For the past three years, buying non-euro denominated stocks and bonds has been an excellent carry trade, with investors able to obtain cheap funding through low European interest rates to buy securities in higher yielding countries, and at the same time to obtain a pick-up on the their currency exposure.

That double-whammy of additional beta has meant that any thought of hedging the euro has been largely ignored. Now, however, that might be about to change, with the currency risk of global investment coming back onto the agenda.

“If you look at euro dollar, we think that we are now in the last phase of dollar support, and that most of the coming US interest rate rises are priced in,” says Georgette Boele, a currency strategist at ABN Amro.

“Sentiment is going to change on the euro around the third or fourth quarter, and we see it rising to €1.10 against the dollar by the end of the year, and to €1.20 by the end of next year, when the ECB [European Central Bank] will probably hike.”

For a euro-based investor, some 84.7% of the MSCI world equity portfolio is exposed to foreign currency risk, with the exposure dominated by the US dollar, the Japanese yen and pound sterling.

Investors in overseas fixed income markets might face even greater risks. According to research by ECU Group, as much as 85% of the performance of an international bond portfolio can be attributed to currency volatility, compared with just 25% for a similarly internationally diversified equity portfolio.

Golden rule

“There is a golden rule of the currency risk of owning foreign bonds,” says Marc Ostwald, an FX strategist at ADM Investor Services. “And that rule is that there is no amount of carry you can achieve that isn’t easily wiped out by a sharp currency movement.”

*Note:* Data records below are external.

/-- Fabric-wide state (R76 to R93, R108). -/
structure Fabric where
  /-- Registers of the physical stations, by physical number (R20, R21). -/
  stations : Tbl Station := []
  /-- Sectors whose stations hold reset through the datum beat in progress (R54). -/
  holdBeat : List Nat := []
  mailAccepted : Tbl Nat := []
  mailShown : Tbl Nat := []
  snapRot : Tbl Nat := []
  /-- Probe channel values taken in the last 5 cycles, newest first (R76). -/
  probeTaken : List (BitVec 32) := []
  /-- What the channels take in the FAB cycle in progress. -/
  probeNext : BitVec 32 := 0
  logWritten : Nat := 0
  logDropped : Nat := 0
  /-- A log word that found its bank's feeder full or refusing: the unit, and the causes of the refusal (R83, R148). -/
  logDue : Option (Nat × Nat) := none
  reservedMap : BitVec 256 := 0
  ssuDropped : Nat := 0
  deriving DecidableEq, Repr

/-- A ternary pattern entry (R110, R112) with its four parity bits: over VALUE, CARE, TAG and VALID, and the other three, at
bits 0 to 3 (R130). -/
structure PatEntry where
  value : BitVec 144 := 0
  care : BitVec 144 := 0
  tag : BitVec 8 := 0
  valid : Bool := false
  parity : BitVec 4 := 0
  deriving DecidableEq, Repr

/-- One pattern bank's counters, checker and admission state (R120, R130, R131, Table 5-8). -/
structure PatBank where
  searches : Nat := 0
  overCap : Nat := 0
  spacing : Nat := 0
  refused : Nat := 0
  causes : Nat := 0
  parityEntry : Nat := 0
  parityCount : Nat := 0
  passes : Nat := 0
  refusedAddr : Nat := 0
  checkPos : Nat := 0
  /-- Accepted strobes of this beat, and whether the last cycle held one. -/
  accepted : Nat := 0
  lastAccepted : Bool := false
  clearing : Bool := false
  deriving DecidableEq, Repr

/-- Layer states (0x3100 sub 0x02). -/
inductive Layer where
  | off | ramping | clearing | on | notFitted
  deriving DecidableEq, Repr

/-- The pattern layer (R110 to R137). -/
structure Pattern where
  /-- Entries keyed 4096 × physical station + entry number, and the banks by physical station (R20, R21). -/
  entries : Tbl PatEntry := []
  banks : Tbl PatBank := []
  layer : Layer := .on
  /-- Every bank is not on: switched off, ramping, or cleared and waiting for a datum beat (R134). -/
  dark : Bool := false
  /-- VL4 goes off at FENCE_ACK of the layer's fence. -/
  offAtAck : Bool := false
  searches : Nat := 0
  overCap : Nat := 0
  spacing : Nat := 0
  deriving DecidableEq, Repr

/-- Bookmark of a rotation (Table 6-5). -/
structure Bookmark where
  empty : Bool
  addr : Nat
  rot : Nat
  deriving DecidableEq, Repr

/-- What holds a unit's maintenance claim (R161). -/
inductive Claim where
  | none
  | march (preserving : Bool)
  | fill (pattern : Nat)
  | queueReset
  deriving DecidableEq, Repr

/-- A request waiting at a unit's NoC port (R145, R146). -/
structure HoldReq where
  req : ReqId
  /-- 0 row read, 1 row write, 2 word write. -/
  kind : Nat
  /-- First word of the row, or the word. -/
  word : Nat
  data : Nat
  be : Nat
  sched : Bool
  waited : Nat
  starved : Bool
  ecc : List EccClass
  /-- HOLD cycles that a push has waited for space in a full FIFO (R148). -/
  blocked : Nat := 0
  /-- A write that arrived bad: a payload double-bit error, or a CRC failure (R253, R254). -/
  bad : Bool := false
  /-- FAB cycle from which the request is at the unit: it crosses HOLD_NOC until then (R177). -/
  fromTick : Nat := 0
  deriving DecidableEq, Repr

/-- One hold unit's queue controller (R147 to R163). -/
structure HoldUnit where
  head : Nat := 0
  tail : Nat := 0
  fill : Nat := 0
  fillHalf : Nat := 0
  overwrote : Bool := false
  marks : List Bookmark := []
  /-- The open bookmark has seen no producer write yet. -/
  markOpen : Bool := false
  causes : Nat := 0
  march : Nat := 0
  claim : Claim := .none
  disturbed : Bool := false
  marchWaited : Nat := 0
  marchStarved : Bool := false
  /-- HOLD cycles that the march in progress has been granted (R158, R159). -/
  marchStep : Nat := 0
  waiting : List HoldReq := []
  feeder : List Nat := []
  /-- Capture records that wait at the feeder for the row under test, oldest first (R159). -/
  recWait : List (List Byte) := []
  /-- Words written in RING mode since the mode took effect, up to the capacity (R153). -/
  ringWords : Nat := 0
  /-- Words written by others while a fill or a destructive march runs (R159, R161). -/
  touched : List Nat := []
  /-- FAB cycle after the one in which the NoC port was last granted. -/
  grantedTo : Nat := 0
  /-- Unit leaving retention or off: FAB cycle from which it may serve (R409). -/
  servesFrom : Nat := 0
  deriving DecidableEq, Repr

/-- A station's hold counters (Table 6-11). -/
structure HoldCount where
  writesRefused : Nat := 0
  popsRefused : Nat := 0
  collided : Nat := 0
  corrected : Nat := 0
  uncorrectable : Nat := 0
  lastUncorr : Nat := 0
  waited : Nat := 0
  deriving DecidableEq, Repr

/-- Hold memory and queue controllers (R138 to R166). The words themselves are in `State.mem`. -/
structure Hold where
  units : Tbl HoldUnit := []
  counts : Tbl HoldCount := []
  marchFailing : Nat := 0
  lastRefusal : Nat := 0
  corrected : Nat := 0
  uncorrectable : Nat := 0
  /-- Output ring owners: 0 none, 1 image, 2 dictionary; and the sector of an image owner. -/
  owners : List Nat := List.replicate 32 0
  ownerSector : List Nat := List.replicate 32 0
  /-- Queue controller groups in per-block reset whose 16 cycles still run. -/
  resetting : List Nat := []
  /-- FAB cycle from which units may serve after a device-wide power state (R409, R411). -/
  servesFrom : Nat := 0
  /-- Requests that wait at a shaft guard for one of its 64 places, each with its unit, oldest first (R267). -/
  guard : List (Nat × HoldReq) := []
  deriving DecidableEq, Repr

/-- Schedule-contract status (Table 7-9). -/
structure Contract where
  /-- Sectors that the next datum beat would refuse or void (R184). -/
  ahead : Nat := 0
  lmMismatch : Nat := 0
  planMismatch : Nat := 0
  lastRefusal : Nat := 0
  slotMisses : Nat := 0
  lastMiss : Nat := 0
  deriving DecidableEq, Repr

/-- Receive states of a lane group (Table 8-5). -/
inductive Rx where
  | deep | clock | adapt | lock | deskew | up | lost | shallow | fault
  deriving DecidableEq, Repr

/-- What holds a lane group's maintenance claim (R218). -/
inductive LaneClaim where
  | none | eyeScan | adaptation | deepSleep
  deriving DecidableEq, Repr

/-- An eye scan in progress (R215 to R217). -/
structure Scan where
  lanes : Nat := 0
  phMin : Int := 0
  phMax : Int := 0
  phStep : Nat := 1
  vMin : Int := 0
  vMax : Int := 0
  vStep : Nat := 1
  dwell : Nat := 16
  toHold : Bool := false
  bank : Nat := 0
  ph : Int := 0
  v : Int := 0
  /-- 0 idle, 1 running, 2 paused, 3 done, 4 aborted, 5 refused, 6 destination refused. -/
  state : Nat := 0
  written : Nat := 0
  results : List Byte := []
  /-- Bytes waiting to be written to hold banks, and the next row. -/
  outBuf : List Byte := []
  outRow : Nat := 0
  /-- Statuses with which record writes have ended and which the scan has not yet taken (R216). -/
  answers : List Status := []
  deriving DecidableEq, Repr

/-- One lane group (R196 to R225, R231 to R244). -/
structure Group where
  rx : Rx := .deep
  claim : LaneClaim := .none
  adaptAsked : Bool := false
  causes : Nat := 0
  datumSeen : Bool := false
  datumBeat : Nat := 0
  margin : Nat := 0
  marginTrained : Nat := 0
  deskew : List Int := List.replicate 8 0
  delivered : Nat := 0
  replaced : Nat := 0
  crcErrs : Nat := 0
  syncErrs : Nat := 0
  seqErrs : Nat := 0
  coasted : Nat := 0
  lastReplaced : Nat := 0
  underruns : Nat := 0
  lastRefusal : Nat := 0
  trainings : Nat := 0
  scan : Scan := {}
  txSeq : Nat := 0
  /-- Frames of a sleep entry still to send; in deep sleep with the two beats in which the last of them leaves the balls. -/
  sleepFrames : Nat := 0
  /-- The transmit loops relocked and the lanes send idle frames until the next datum beat (R222). -/
  idleToDatum : Bool := false
  /-- Shallow idle: lanes that have shown a valid frame since Active applied. -/
  wake : Nat := 0
  /-- Latency and pads: N_P, N_F0, primitive pad, flash pad (0x3600 sub 0x09). -/
  np : Nat := 0
  nf0 : Nat := 0
  padP : Nat := 0
  padF : Nat := 0
  /-- The relation of the last training is in force: from UP until the next entry to CLOCK or DEEP, or loss (R168, R212). -/
  trained : Bool := false
  /-- A Merig link that has been UP and is not lost since (R240, R241). -/
  linked : Bool := false
  /-- A frame with DATUM = 1 has come since the last datum marker, and the local beat index of the beat that the frame was sent for: the
index of its completion less the beats that the alignment counts for the way (R212, R236). -/
  datumHeard : Bool := false
  datumIndex : Nat := 0
  /-- Serial number of the far end, as training learned it; a frame since the entry to UP has carried another relay word (R514, Table
  9-2). -/
  farSerial : Nat := 0
  farUp : Bool := false
  /-- WNUM of the last frame that a worker's group received, which its own frames echo (Table 9-2). -/
  wnumRx : Nat := 0
  /-- The margin of a frame of the beat in progress left its range (R208). -/
  wander : Bool := false
  /-- Merig control field: KEEPALIVE sent and last received. -/
  keepTx : Nat := 0
  keepRx : Nat := 0
  keepSeen : Bool := false
  /-- CMD = 1 frames still to send (R242). -/
  cmdFrames : Nat := 0
  /-- Carriage: flits sent and not acknowledged, with their sequence number and send count (R238). -/
  carOut : List (Nat × Nat × Flit) := []
  carSeqTx : Nat := 0
  carSeqRx : Nat := 0
  /-- A flit has been accepted since the far end may have started anew: the next one must be in order (R238). -/
  carKnown : Bool := false
  carNak : Bool := false
  carIdle : Nat := 0
  /-- The carriage flit of the block received in the beat in progress, with its sequence number. -/
  carBeatFlit : Option (Nat × Flit) := none
  /-- Place in `carOut` of the next flit to send again. -/
  carNext : Nat := 0
  /-- Beats from a frame's beat to the local beat in which the group completes it, fixed by alignment (R233). -/
  lag : Nat := 0
  /-- Flits waiting to be sent a first time. -/
  carWait : List Flit := []
  /-- Keyed mix: beat counters since key load and key words per direction, `none` before a load (R244, R476). -/
  txKey : Option (BitVec 128) := none
  rxKey : Option (BitVec 128) := none
  txKeyBeats : Nat := 0
  rxKeyBeats : Nat := 0
  /-- The receive key before the last load and its counter at the load, for frames that their sender sent before it. -/
  rxOld : Option (BitVec 128) := none
  rxOldBeats : Nat := 0
  /-- Pending loads: APPLY_ROT and key (R475). -/
  txPending : Option (Nat × BitVec 128) := none
  rxPending : Option (Nat × BitVec 128) := none
  /-- Flash word taken or presented in this beat, for the flash-out pins (R451). -/
  flash : Nat := 0
  flashUntil : Nat := 0
  deriving DecidableEq, Repr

Still, given the euro’s weakness in the recent period, few investors would have profited if they had hedged. Last year, an unhedged (euro-denominated) portfolio invested in the MSCI World Index outperformed the hedged portfolio, driven both by the interest rate and currency components of the portfolios.

“In the 12 months of 2016, the interest-rate differential was 1.1% and the currency difference was 1.6% – meaning a euro investor would have earned 10.7% from an unhedged portfolio and 7.8% from a hedged portfolio,” says Martin Kolrep, senior portfolio manager at Invesco Quantitative Strategies, in a note. “So a euro investor would have paid a high price for currency hedging.”

martin-kolrep-160x186
Martin Kolrep, Invesco
Quantitative Strategies

In fact, says Kolrep, the pattern of losing money from hedging overseas currencies and interest rates against the euro goes back to 2007. However, in the six years before 2007, an unhedged euro-based investor would have trailed a hedged investor by around 30%. Given the uneven performance over longer-periods of time, the best approach should be to hedge by degrees, he says. 

“Looking at the numbers suggests that it is sensible to partially hedge,” says Kolrep.

An investor following a risk parity strategy in US equities, treasuries, investment-grade corporate bonds, high yield and commodities would be exposed to an equal amount of volatility in each asset class, with bonds tending to dominate. For unhedged euro-based investors, portfolio volatility averaged 8.8% from 2001 to 2016, while complete hedging reduced volatility to 4.5%.

However, the best result – 3.9% volatility – would have been obtained by minimum variance hedging, which means allocating investment to assets with the lowest levels of currency volatility risk. By implementing a variance-minimizing currency allocation of the portfolio, the FX exposure on a back-tested basis between 2001 and 2016 varies between 4.1% and 40.4%, and averages 18%.

“Minimum variance reduced the average annual volatility of the portfolio to 3.9%,” says Kolrep.

A similar but weaker volatility dampening effect can be seen when the same minimum variance principles are applied to the MSCI equity portfolio, with no hedging producing volatility of 13.4%, full hedging leading to 14% volatility and minimum variance associated with 12.9% volatility.

“Based on past-performance analysis, neither full hedging of currency risks nor a complete lack of hedging deliver the reduction in risk sought by investors,” says Kolrep. “Depending on foreign currency weightings and the investor’s base currency, risk-based currency management can be used to reduce the overall risk profile.”